Activity - Look through the records below and say how many lines include "putBlock". Give only that number.

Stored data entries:
========

/-- Block k of a run of blocks, each beginning at the next 8-byte unit (log entry 43). -/
def nextBlockUnit (c : FireCtx) (m : List (Nat × Byte)) : Nat → Nat → Nat
  | 0, a => a
  | k + 1, a => nextBlockUnit c m k (a + ((blockAt c m a).length + 7) / 8)

/-- The first n elements of a run of blocks, as terms, each with the address of its block. -/
def runElems (c : FireCtx) (m : List (Nat × Byte)) : Nat → Nat → Nat → List (Nat × Term)
  | 0, _, _ => []
  | fuel + 1, a, n =>
    let b := parseBlock (blockAt c m a)
    let k := b.m.length
    if k = 0 then List.replicate n (a, ⟨0, 0, 0⟩)
    else if n ≤ k then (List.range n).map fun i => (a, b.term i)
    else (List.range k).map (fun i => (a, b.term i)) ++ runElems c m fuel (nextBlockUnit c m 1 a) (n - k)

/-- The terms alone. -/
def runTerms (c : FireCtx) (m : List (Nat × Byte)) (fuel a n : Nat) : List Term := (runElems c m fuel a n).map (·.2)

/-- Write a block at an address. -/
def putBlock (c : FireCtx) (a : Nat) (b : Bytes) (f : Firing) : Firing :=
  { f with mem := coreWrite c f.mem (8 * a) b }

/-- Renormalise an operator's values to its output block (R292, R293). -/
def putOut (c : FireCtx) (o : Op) (vs : List Rat) (f : Firing) : Firing :=
  let b := renorm o.fmt o.norm o.e vs
  putBlock c o.d (blockBytes b) { f with sat := f.sat || b.sat }

/-- Units of 8 bytes between the blocks of an operator's state (log entry 43). -/
def stateStride : Nat := 25

/-- Block k of an operator's state. -/
def stateBlock (c : FireCtx) (o : Op) (f : Firing) (k : Nat) : Block :=
  parseBlock (blockAt c f.mem (o.s + stateStride * k))

/-- BIQUAD: the difference equation of chapter 02, per element; state x1, x2, y1, y2. -/
def opBiquad (c : FireCtx) (o : Op) (f : Firing) : Firing :=
  let xb := blockAt c f.mem o.a
  let x := parseBlock xb
  let b := runTerms c f.mem 2 o.b 5
  let k := fun i => b.getD i ⟨0, 0, 0⟩
  let st := stateBlock c o f
  let v := (List.range o.n).map fun i => sumTerms
    [(k 0).mul (x.term i), (k 1).mul ((st 0).term i), (k 2).mul ((st 1).term i), ((k 3).mul ((st 2).term i)).neg
     , ((k 4).mul ((st 3).term i)).neg]
  let x1 := blockAt c f.mem o.s
  let y1 := blockAt c f.mem (o.s + 2 * stateStride)
  let f := putOut c o v f
  let y := blockAt c f.mem o.d
  putBlock c o.s xb (putBlock c (o.s + stateStride) x1 (putBlock c (o.s + 2 * stateStride) y
    (putBlock c (o.s + 3 * stateStride) y1 f)))

/-- Terms with the pair of blocks each comes from: those of one pair are summed exactly (R291). -/
def pairSums (l : List ((Nat × Nat) × Term)) : List Term :=
  (l.map (·.1)).eraseDups.map fun a => sumPair ((l.filter fun e => e.1 == a).map (·.2))

/-- PID: P_i, then I_i + D_i; integrator, last error, derivative (log entry 44). The integrator and the derivative are
kept in the mode and on the exponent declared for the stage (R294), and their saturation is the stage's (R293). -/
def opPid (c : FireCtx) (o : Op) (f : Firing) : Firing :=
  let eb := blockAt c f.mem o.a
  let e := parseBlock eb
  let ks := runElems c f.mem 2 o.b 4
  let k := fun i => ks.getD i (0, ⟨0, 0, 0⟩)
  let st := stateBlock c o f
  let times := fun (i : Nat) (other : Nat) (t : Term) => (((k i).1, other), (k i).2.mul t)
  let sat := if o.arg1 = 0 then fun _ => (0 : Rat) else fun i => ((parseBlock (blockAt c f.mem o.arg1)).term i).val
  let int := fun (i : Nat) =>
    let ei := (e.term i).val
    let own := ((0, 0), (st 0).term i)
    if (0 < sat i ∧ 0 < ei) ∨ (sat i < 0 ∧ ei < 0) then [own] else [own, times 1 1 (e.term i)]
  let der := fun (i : Nat) => [times 3 3 ((st 2).term i), times 2 1 (e.term i), times 2 2 ((st 1).term i).neg]
  let each := fun (g : Nat → List ((Nat × Nat) × Term)) => (List.range o.n).map fun i => sumTerms (pairSums (g i))
  let keep := fun g => renorm 3 o.norm o.e (each g)
  let int' := keep int
  let der' := keep der
  let f := putOut c o (each (fun i => [times 0 1 (e.term i)]) ++ each fun i => int i ++ der i)
    { f with sat := f.sat || int'.sat || der'.sat }
  putBlock c o.s (blockBytes int') (putBlock c (o.s + stateStride) eb
    (putBlock c (o.s + 2 * stateStride) (blockBytes der') f))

========

Solution to this task - 6